Aim of the exercise:
Check every line of the material below for the string "inputs", and return the ones that have it.

Material to process:

-- ==== Sys2Proof/Machine/State.lean ====
section
/-! DEFINITION. The machine's state: every register, hidden register and buffer of spec/10_state.md and 20_memory.md, as plain data. -/

namespace Sys2Proof.Machine

/-- The engine's phases (10_state.md R40). -/
inductive Phase where
  | idle
  | check
  | eVal
  | eLoad
  | eScan
  | eEmit
  | eFlush
  | dHead
  | dCount
  | dRun
  | dTail
  | lut
deriving DecidableEq, Repr

/-- One access at the block's ports (20_memory.md R50, 30_encoding.md R92), or a pulse of the reset input (R200).
`waitIdle` is the pseudo-instruction `wait` of R92: read STATUS until BUSY reads 0. -/
inductive PortAccess where
  | regWrite (idx : BitVec 5) (v : Word)
  | regRead (idx : BitVec 5)
  | srcWrite (a : BitVec 16) (b : Byte)
  | srcRead (a : BitVec 16)
  | dstWrite (a : BitVec 16) (b : Byte)
  | dstRead (a : BitVec 16)
  | waitIdle
  | extReset
deriving DecidableEq, Repr

/-- Who moves in a step (10_state.md R20): the host makes its next access; the engine takes one engine step, a line
of R122, R141, R171 or R106; or the engine runs the payload token at its token pointer to the token's end (log 1, log 11). -/
inductive Turn where
  | host
  | engineLine
  | engineToken
deriving DecidableEq, Repr

/-- A byte buffer: the bytes written since the last external reset, addresses strictly rising. An address that is not
listed holds no written byte: it reads as a free value (U1, log 5). -/
abbrev Memory := List Host.Cell

/-- The whole machine. -/
structure State where
  /-- SRC_SIZE, 1..65536 (00_scope.md R6; log 4). -/
  srcSize : Nat
  /-- DST_SIZE, 1..65536 (00_scope.md R6; log 4). -/
  dstSize : Nat
  /-- CTRL.OP (R22). -/
  op : BitVec 3
  /-- CTRL.MAP (R22). -/
  map : Bool
  /-- STATUS.BUSY (R23). -/
  busy : Bool
  /-- STATUS.DONE (R23). -/
  done : Bool
  /-- STATUS.ERR (R23). -/
  err : Bool
  /-- STATUS.ERR_CODE (R23). -/
  errCode : BitVec 4
  /-- CELL_COUNT, N (R24). -/
  cellCount : BitVec 16
  /-- SRC_BASE (R25). -/
  srcBase : BitVec 16
  /-- SRC_LEN, L (R26). -/
  srcLen : BitVec 16
  /-- DST_BASE (R27). -/
  dstBase : BitVec 16
  /-- OUT_COUNT (R28). -/
  outCount : BitVec 16
  /-- NIB_COUNT (R29). -/
  nibCount : BitVec 17
  /-- ERR_POS (R30). -/
  errPos : BitVec 17
  /-- LUT_IN (R31). -/
  lutIn : BitVec 4
  /-- LUT_OUT (R32). -/
  lutOut : BitVec 4
  /-- The engine's phase (R40). -/
  phase : Phase
  /-- Encoder: index of the first tile of the current run (R40, 17 bits; log 10). -/
  i : Nat
  /-- Encoder: length of the run being scanned (R40, 5 bits). -/
  r : Nat
  /-- Code of the run being scanned or expanded (R40). -/
  cur : Nibble
  /-- Encoder: nibbles emitted so far (R40, 17 bits). -/
  k : Nat
  /-- Packer: high nibble waiting for its partner (R40). -/
  hold : Nibble
  /-- Packer: true when `hold` is full (R40). -/
  half : Bool
  /-- Packer: bytes written so far (R40, 16 bits). -/
  wb : Nat
  /-- Decoder: the token pointer (R37, R40, 17 bits). -/
  p : Nat
  /-- Decoder: tiles written so far (R40, 17 bits). -/
  out : Nat
  /-- Decoder: tiles of the current run still to write (R40, 5 bits). -/
  reps : Nat
  /-- SRC (R50). -/
  src : Memory
  /-- DST (R50). -/
  dst : Memory
  /-- Model: the accesses still to come at the ports, oldest first (log 2). -/
  inputs : List PortAccess
  /-- Model: who moves in the steps to come, for as many as are listed (log 1). -/
  turns : List Turn
  /-- Model: what the last host read returned (log 2). -/
  readData : Word
  /-- Model: how many free values have been drawn (log 6). -/
  draws : Nat
  /-- Model: how many external resets have happened (log 5). -/
  epoch : Nat
deriving DecidableEq, Repr

/-- The machine right after external reset (70_reset_and_hazards.md R200, R202) at the default buffer sizes: every
register 0, phase IDLE, no buffer byte written. The hidden registers' zeros are a DESIGN CHOICE (U5 allows it; log 9). -/
def State.reset : State where
  srcSize := 65536
  dstSize := 65536
  op := 0
  map := false
  busy := false
  done := false
  err := false
  errCode := 0
  cellCount := 0
  srcBase := 0
  srcLen := 0
  dstBase := 0
  outCount := 0
  nibCount := 0
  errPos := 0
  lutIn := 0
  lutOut := 0
  phase := .idle
  i := 0
  r := 0
  cur := 0
  k := 0
  hold := 0
  half := false
  wb := 0
  p := 0
  out := 0
  reps := 0
  src := []
  dst := []
  inputs := []
  turns := []
  readData := 0
  draws := 0
  epoch := 0

/-- Assertions of the model that the spec says cannot fail. A step from a state of the invariant never raises one
(log 15), so each is safe: the model stops only where the spec says the block never is. -/
inductive Fault where
  /-- The engine would read SRC at `a`, outside the buffer (20_memory.md R53 says it never does). Raised by the engine's reads; safe. -/
  | srcOutside (a : Nat)
  /-- The engine would write DST at `a`, outside the buffer (R53 says it never does). Raised by the engine's writes; safe. -/
  | dstOutside (a : Nat)
  /-- E_LOAD or E_SCAN would convert a byte that is no tile for MAP, though E_VAL has accepted it (40_tile_lut.md R105 gives
  no value there). Raised by the encoder's reads; safe. -/
  | notATile (b : Byte)
  /-- D_RUN would convert a nibble that is no tile code (R105 gives no value there). Raised by the decoder's writes; safe. -/
  | notACode (c : Nibble)
  /-- The encoder's assertion `r ≤ 18` (41_rle_encode.md R131, U6). Raised by E_EMIT; safe. -/
  | runTooLong (r : Nat)
deriving DecidableEq, Repr

/-- Why the model has no meaning for an instruction. -/
inductive Refusal where
  /-- The instruction has no meaning yet. Raised by an arm of exec only; safe. No arm raises it now. -/
  | notModelled (mnemonic : String)
deriving DecidableEq, Repr

/-- What a step, a meaning or an engine line answers. -/
abbrev Result := Host.Outcome State Fault Refusal

end Sys2Proof.Machine
end

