-- ==== Sys2Proof/Machine/Step.lean ====
section
/-! DEFINITION. One step: the next turn of `turns`, or the default one. And how an instruction is placed where step fetches it. -/

namespace Sys2Proof.Machine

/-- The next turn, which is then used up (10_state.md R20). -/
def step (s : State) : Host.Outcome State Fault Refusal :=
  match s.turns with
  | [] => runTurn s.defaultTurn s
  | t :: rest => runTurn t { s with turns := rest }

/-- A command word is the host's next access, made in the next step. -/
def State.withCommand (s : State) (v : Word) : State :=
  { s with inputs := .regWrite 0 v :: s.inputs, turns := .host :: s.turns }

/-- A payload byte stands at the front of a DECODE in progress: SRC[0] is the whole payload, no tile has been written, 18
are wanted (the longest run, R88), and the engine is at D_HEAD with the token pointer at 0 (log 3). -/
def State.withPayloadByte (s : State) (b : Byte) : State :=
  { s with
    op := 1
    busy := true
    done := false
    err := false
    errCode := 0
    cellCount := 18
    srcBase := 0
    srcLen := 1
    outCount := 0
    nibCount := 0
    errPos := 0
    phase := .dHead
    p := 0
    out := 0
    src := s.src.set 0 b
    turns := .engineToken :: s.turns }

/-- An instruction's bits, as spec/opcode_table.json numbers them, stored where step fetches its next instruction:
token rows have at most 8 bits, command rows 32 (30_encoding.md R80). -/
def State.withFetchWord (s : State) (nbits w : Nat) : State :=
  if nbits ≤ 8 then s.withPayloadByte (tokenByte w) else s.withCommand (BitVec.ofNat 32 w)

end Sys2Proof.Machine
end

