-- ==== Sys2Proof/Tests/Witnesses.lean ====
section
/-! SUPPORT. For each statement with hypotheses, a state and operands that meet them all, at boundary values where a clause has a
range. The name of each theorem is witness_ and the statement's name, and the clause where there are several. -/

namespace Sys2Proof.Tests

open Sys2Proof.Machine

/-! ### Legal states -/

/-- Idle, with four Floor tiles and a Wall in SRC: ENCODE and DECODE both have operands. -/
def legalIdle : State :=
  { State.reset with
    srcSize := 8, dstSize := 4, cellCount := 4, srcLen := 1, dstBase := 0
    src := [(0, 0x12), (1, 0x00), (2, 0x00), (3, 0x00)] }

/-- A DECODE of `[3F 20]` at its first head. -/
def legalDecoding : State :=
  { State.reset with
    dstSize := 20, op := 1, busy := true, cellCount := 18, srcLen := 2, dstBase := 2, phase := .dHead, src := [(0, 0x3F), (1, 0x20)] }

theorem legalIdle_inv : Inv legalIdle where
  sizes := by unfold SizesLegal; decide
  buffers := by unfold BuffersLegal; decide
  status := by unfold StatusLegal; decide
  phaseBusy := by decide
  resultsClear := by decide
  hidden := by unfold HiddenFit; decide
  phase := trivial

theorem legalDecoding_inv : Inv legalDecoding where
  sizes := by unfold SizesLegal; decide
  buffers := by unfold BuffersLegal; decide
  status := by unfold StatusLegal; decide
  phaseBusy := by decide
  resultsClear := by decide
  hidden := by unfold HiddenFit; decide
  phase := by show Decoding legalDecoding; unfold Decoding; decide

/-! ### Encoding -/

theorem witness_ReservedCommandBitsAreIgnored : (0xFFFF0011 : Word) &&& 0x0000801F = 0x00000011 &&& 0x0000801F := by decide
theorem witness_DecodeOfEncodeIsTheInstruction_word :
    (Instr.setcfg 7 true).wellFormed = true ∧ encode (.setcfg 7 true) = .word 0x0000001E ∧
      (0xFFFF7FFE : Word) &&& 0x0000801F = 0x0000001E := by decide
theorem witness_DecodeOfEncodeIsTheInstruction_token :
    (Instr.runWall 15).wellFormed = true ∧ encode (.runWall 15) = .nibbles [3, 15] := by decide
theorem witness_EncodeOfDecodedTokenIsWhatWasRead : decodeToken [0xD, 0xF, 2] = .ok (.runBoxGoal 15, [2]) := rfl

/-! ### Steps -/

theorem witness_StepRunsTheCommandWritten_default :
    ∃ s : State, s.inputs = .regWrite 0 0x13 :: [] ∧ s.turns = [] ∧ s.busy = false :=
  ⟨{ legalIdle with inputs := [.regWrite 0 0x13] }, by decide⟩
theorem witness_StepRunsTheCommandWritten_turn :
    ∃ s : State, s.inputs = .regWrite 0 0x8000 :: [] ∧ s.turns = .host :: [] :=
  ⟨{ legalDecoding with inputs := [.regWrite 0 0x8000], turns := [.host] }, by decide⟩
theorem witness_StepRunsTheTokenFetched_default :
    legalDecoding.busy = true ∧ legalDecoding.phase = .dHead ∧ legalDecoding.out < legalDecoding.cells ∧
      legalDecoding.p < 2 * legalDecoding.payloadLen ∧ legalDecoding.sb + legalDecoding.payloadLen ≤ legalDecoding.srcSize ∧
      decodeToken legalDecoding.tokenNibbles = .ok (.runWall 15, []) ∧ legalDecoding.turns = [] :=
  ⟨rfl, rfl, by decide, by decide, by decide, rfl, rfl⟩
/-- The last nibble, and a payload that ends where SRC does. -/
def lastNibble : State := { legalDecoding with p := 3, srcSize := 2, out := 17, turns := [.engineToken] }
theorem witness_StepRunsTheTokenFetched_turn :
    lastNibble.busy = true ∧ lastNibble.phase = .dHead ∧ lastNibble.out < lastNibble.cells ∧
      lastNibble.p < 2 * lastNibble.payloadLen ∧ lastNibble.sb + lastNibble.payloadLen ≤ lastNibble.srcSize ∧
      decodeToken lastNibble.tokenNibbles = .ok (.litFloor, []) ∧ lastNibble.turns = .engineToken :: [] :=
  ⟨rfl, rfl, by decide, by decide, by decide, rfl, rfl⟩
theorem witness_FetchedNibblesAreTheUnpackedPayload : 3 < 2 * legalDecoding.payloadLen := by decide
theorem witness_IdleBlockDoesNothing_engine :
    ∃ s : State, s.busy = false ∧ s.turns = .engineToken :: [.engineLine] ∧ s.inputs = [.waitIdle] ∧ Turn.engineToken ≠ .host :=
  ⟨{ legalIdle with turns := [.engineToken, .engineLine], inputs := [.waitIdle] }, by decide⟩
/-- An idle block whose phase looks like a DECODE's: a token turn must ask for BUSY. -/
theorem witness_IdleBlockDoesNothing_token :
    ∃ s : State, s.busy = false ∧ s.phase = .dHead ∧ s.turns = [.engineToken] :=
  ⟨{ legalDecoding with busy := false, turns := [.engineToken] }, by decide⟩
theorem witness_IdleBlockDoesNothing_host :
    ∃ s : State, s.busy = false ∧ s.turns = .host :: [.host] ∧ s.inputs = [] :=
  ⟨{ legalIdle with turns := [.host, .host] }, by decide⟩
theorem witness_IdleBlockDoesNothing_none : legalIdle.busy = false ∧ legalIdle.inputs = [] ∧ legalIdle.turns = [] := by decide

/-! ### Command control -/

theorem witness_StartCommandsAreAccepted :
    legalIdle.busy = false ∧ legalDecoding.busy = true ∧ (0x00008001 : Word).getLsbD 15 = true ∧
      (0x0000001F : Word).getLsbD 15 = false ∧ (0x0000001F : Word).getLsbD 0 = true := by decide
theorem witness_SetcfgStoresOpAndMap :
    legalIdle.busy = false ∧ (0x0000000E : Word).getLsbD 15 = false ∧ (0x0000000E : Word).getLsbD 0 = false := by decide
theorem witness_SoftResetKeepsBuffersAndClearsRegisters_idle : legalIdle.busy = false := by decide
theorem witness_SoftResetKeepsBuffersAndClearsRegisters_outside :
    legalDecoding.busy = true ∧
      ¬ (legalDecoding.db ≤ 20 ∧ 20 < legalDecoding.db + legalDecoding.outputLen) ∧
      ¬ (legalDecoding.db ≤ 1 ∧ 1 < legalDecoding.db + legalDecoding.outputLen) := by decide
theorem witness_OnlySoftResetActsWhileBusy :
    legalDecoding.busy = true ∧ (0x00000003 : Word).getLsbD 15 = false ∧ (2 : BitVec 5) ≠ 0 ∧
      (0x00008000 : Word).getLsbD 15 = true ∧ Instr.encode true ≠ .srst ∧ encode (.encode true) = .word 0x00000011 := by decide
theorem witness_HostRegisterWrite_ctrl :
    legalIdle.busy = false ∧ legalDecoding.busy = true ∧ (0x00008001 : Word).getLsbD 15 = true ∧
      (0x00000011 : Word).getLsbD 15 = false ∧ (0x00000011 : Word).getLsbD 0 = true ∧
      (0x00000010 : Word).getLsbD 0 = false ∧ (0x00000010 : Word).getLsbD 15 = false := by decide
theorem witness_HostRegisterWrite_others :
    (1 : BitVec 5) ∉ ([0, 2, 3, 4, 5, 9] : List (BitVec 5)) ∧ (6 : BitVec 5) ∉ ([0, 2, 3, 4, 5, 9] : List (BitVec 5)) ∧
      (8 : BitVec 5) ∉ ([0, 2, 3, 4, 5, 9] : List (BitVec 5)) ∧ (10 : BitVec 5) ∉ ([0, 2, 3, 4, 5, 9] : List (BitVec 5)) ∧
      (31 : BitVec 5) ∉ ([0, 2, 3, 4, 5, 9] : List (BitVec 5)) := by decide
theorem witness_WrittenRegisterReadsBack : legalIdle.busy = false := by decide
theorem witness_RegisterReadsShowTheFields : 11 ≤ (11 : BitVec 5).toNat ∧ 11 ≤ (31 : BitVec 5).toNat := by decide

/-- A command at CHECK in a part of 8 and 4 bytes. -/
def checking (op : BitVec 3) (n : BitVec 16) : State :=
  { legalIdle with op := op, busy := true, phase := .check, cellCount := n, srcLen := n }
theorem witness_CheckStepTestsTheWindows_encode :
    (checking 0 8).busy = true ∧ (checking 0 8).phase = .check ∧
      ((checking 0 8).srcBase.toNat + (checking 0 8).cellCount.toNat ≤ (checking 0 8).srcSize ∧
        (checking 0 8).dstBase.toNat + ((checking 0 8).cellCount.toNat + 1) / 2 ≤ (checking 0 8).dstSize) ∧
      ¬ ((checking 0 9).srcBase.toNat + (checking 0 9).cellCount.toNat ≤ (checking 0 9).srcSize ∧
        (checking 0 9).dstBase.toNat + ((checking 0 9).cellCount.toNat + 1) / 2 ≤ (checking 0 9).dstSize) := by decide
theorem witness_CheckStepTestsTheWindows_decode :
    (checking 1 4).op = 1 ∧
      ((checking 1 4).srcBase.toNat + (checking 1 4).srcLen.toNat ≤ (checking 1 4).srcSize ∧
        (checking 1 4).dstBase.toNat + (checking 1 4).cellCount.toNat ≤ (checking 1 4).dstSize) ∧
      ¬ ((checking 1 5).srcBase.toNat + (checking 1 5).srcLen.toNat ≤ (checking 1 5).srcSize ∧
        (checking 1 5).dstBase.toNat + (checking 1 5).cellCount.toNat ≤ (checking 1 5).dstSize) := by decide
theorem witness_CheckStepTestsTheWindows_others :
    (checking 2 0).op = 2 ∧ (checking 3 0).op = 3 ∧ 4 ≤ (checking 4 0).op.toNat ∧ 4 ≤ (checking 7 0).op.toNat := by decide
theorem witness_ReservedCommandsEndInIllegalCommand : legalIdle.busy = false ∧ legalIdle.turns = [] := by decide

/-! ### The tile LUT -/

theorem witness_LutEncGivesTheCode :
    legalIdle.busy = false ∧ legalIdle.turns = [] ∧
      ({ legalIdle with lutIn := 4 } : State).lutIn.toNat ≤ 4 ∧ 5 ≤ ({ legalIdle with lutIn := 5 } : State).lutIn.toNat ∧
      5 ≤ ({ legalIdle with lutIn := 15 } : State).lutIn.toNat := by decide
theorem witness_LutDecGivesTheTileId :
    legalIdle.busy = false ∧ legalIdle.turns = [] ∧
      ({ legalIdle with lutIn := 0xC } : State).lutIn = ([0x0, 0x2, 0x4, 0x8, 0xC] : List (BitVec 4)).getD 4 0 ∧
      (0x1 : BitVec 4) ∉ ([0x0, 0x2, 0x4, 0x8, 0xC] : List (BitVec 4)) ∧
      (0xE : BitVec 4) ∉ ([0x0, 0x2, 0x4, 0x8, 0xC] : List (BitVec 4)) := by decide
theorem witness_LutCommandsAreInverse :
    legalIdle.busy = false ∧ legalIdle.turns = [] ∧
      (after (engineLine { legalIdle with op := 2, busy := true, phase := .lut, lutIn := 4 })).map (·.err) = some false := by decide

/-! ### Tokens -/

theorem witness_LitTokensWriteOneTile :
    ({ legalDecoding with out := 17 } : State).db + ({ legalDecoding with out := 17 } : State).out <
      ({ legalDecoding with out := 17 } : State).dstSize := by decide
theorem witness_RunTokensWriteTheirRun :
    15 < 16 ∧ legalDecoding.p + 1 < 2 * legalDecoding.payloadLen ∧ legalDecoding.out + 15 + 3 ≤ legalDecoding.cells ∧
      legalDecoding.db + legalDecoding.out + 15 + 3 ≤ legalDecoding.dstSize := by decide
/-- The head is the last nibble. -/
def headAtEnd : State := { legalDecoding with p := 3 }
/-- One tile too few is left for a run of 18. -/
def noRoom : State := { legalDecoding with out := 1 }
theorem witness_RunTokensThatDoNotFitFail_missing :
    headAtEnd.op = 1 ∧ headAtEnd.phase = .dHead ∧ headAtEnd.p + 1 = 2 * headAtEnd.payloadLen := by decide
theorem witness_RunTokensThatDoNotFitFail_room :
    noRoom.op = 1 ∧ noRoom.phase = .dHead ∧ noRoom.out + 15 + 3 > noRoom.cells := by decide
theorem witness_InvalidHeadsEndTheDecode : legalDecoding.op = 1 ∧ legalDecoding.phase = .dHead := by decide
theorem witness_TokenStepIsItsEngineLines : Inv legalDecoding ∧ legalDecoding.fetchToken = some (.runWall 15) :=
  ⟨legalDecoding_inv, by decide⟩
/-- A DECODE at its tail with `p` nibbles read of a payload of two bytes. -/
def atTail (p : Nat) : State := { legalDecoding with phase := .dTail, out := 18, p := p }
theorem witness_TailStepChecksUnreadBytes :
    (atTail 2).busy = true ∧ (atTail 2).op = 1 ∧ (atTail 2).phase = .dTail ∧ ((atTail 2).p + 1) / 2 < (atTail 2).payloadLen ∧
      (atTail 3).payloadLen ≤ ((atTail 3).p + 1) / 2 := by decide
theorem witness_ErrorCompletionRecordsTheError :
    legalIdle.op ≠ 1 ∧ (checking 1 5).phase = .check ∧ legalDecoding.op = 1 ∧ legalDecoding.phase ≠ .check ∧
      legalDecoding.db ≤ 19 ∧ 19 < legalDecoding.db + legalDecoding.cells ∧ 19 < legalDecoding.dstSize ∧
      ¬ (legalDecoding.db ≤ 1 ∧ 1 < legalDecoding.db + legalDecoding.cells) := by decide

Response area:
  inputs : List PortAccess
  inputs := []
  { s with inputs := .regWrite 0 v :: s.inputs, turns := .host :: s.turns }
    ∃ s : State, s.inputs = .regWrite 0 0x13 :: [] ∧ s.turns = [] ∧ s.busy = false :=
  ⟨{ legalIdle with inputs := [.regWrite 0 0x13] }, by decide⟩
    ∃ s : State, s.inputs = .regWrite 0 0x8000 :: [] ∧ s.turns = .host :: [] :=
  ⟨{ legalDecoding with inputs := [.regWrite 0 0x8000], turns := [.host] }, by decide⟩
    ∃ s : State, s.busy = false ∧ s.turns = .engineToken :: [.engineLine] ∧ s.inputs = [.waitIdle] ∧ Turn.engineToken ≠ .host :=
  ⟨{ legalIdle with turns := [.engineToken, .engineLine], inputs := [.waitIdle] }, by decide⟩
    ∃ s : State, s.busy = false ∧ s.turns = .host :: [.host] ∧ s.inputs = [] :=
theorem witness_IdleBlockDoesNothing_none : legalIdle.busy = false ∧ legalIdle.inputs = [] ∧ legalIdle.turns = [] := by decide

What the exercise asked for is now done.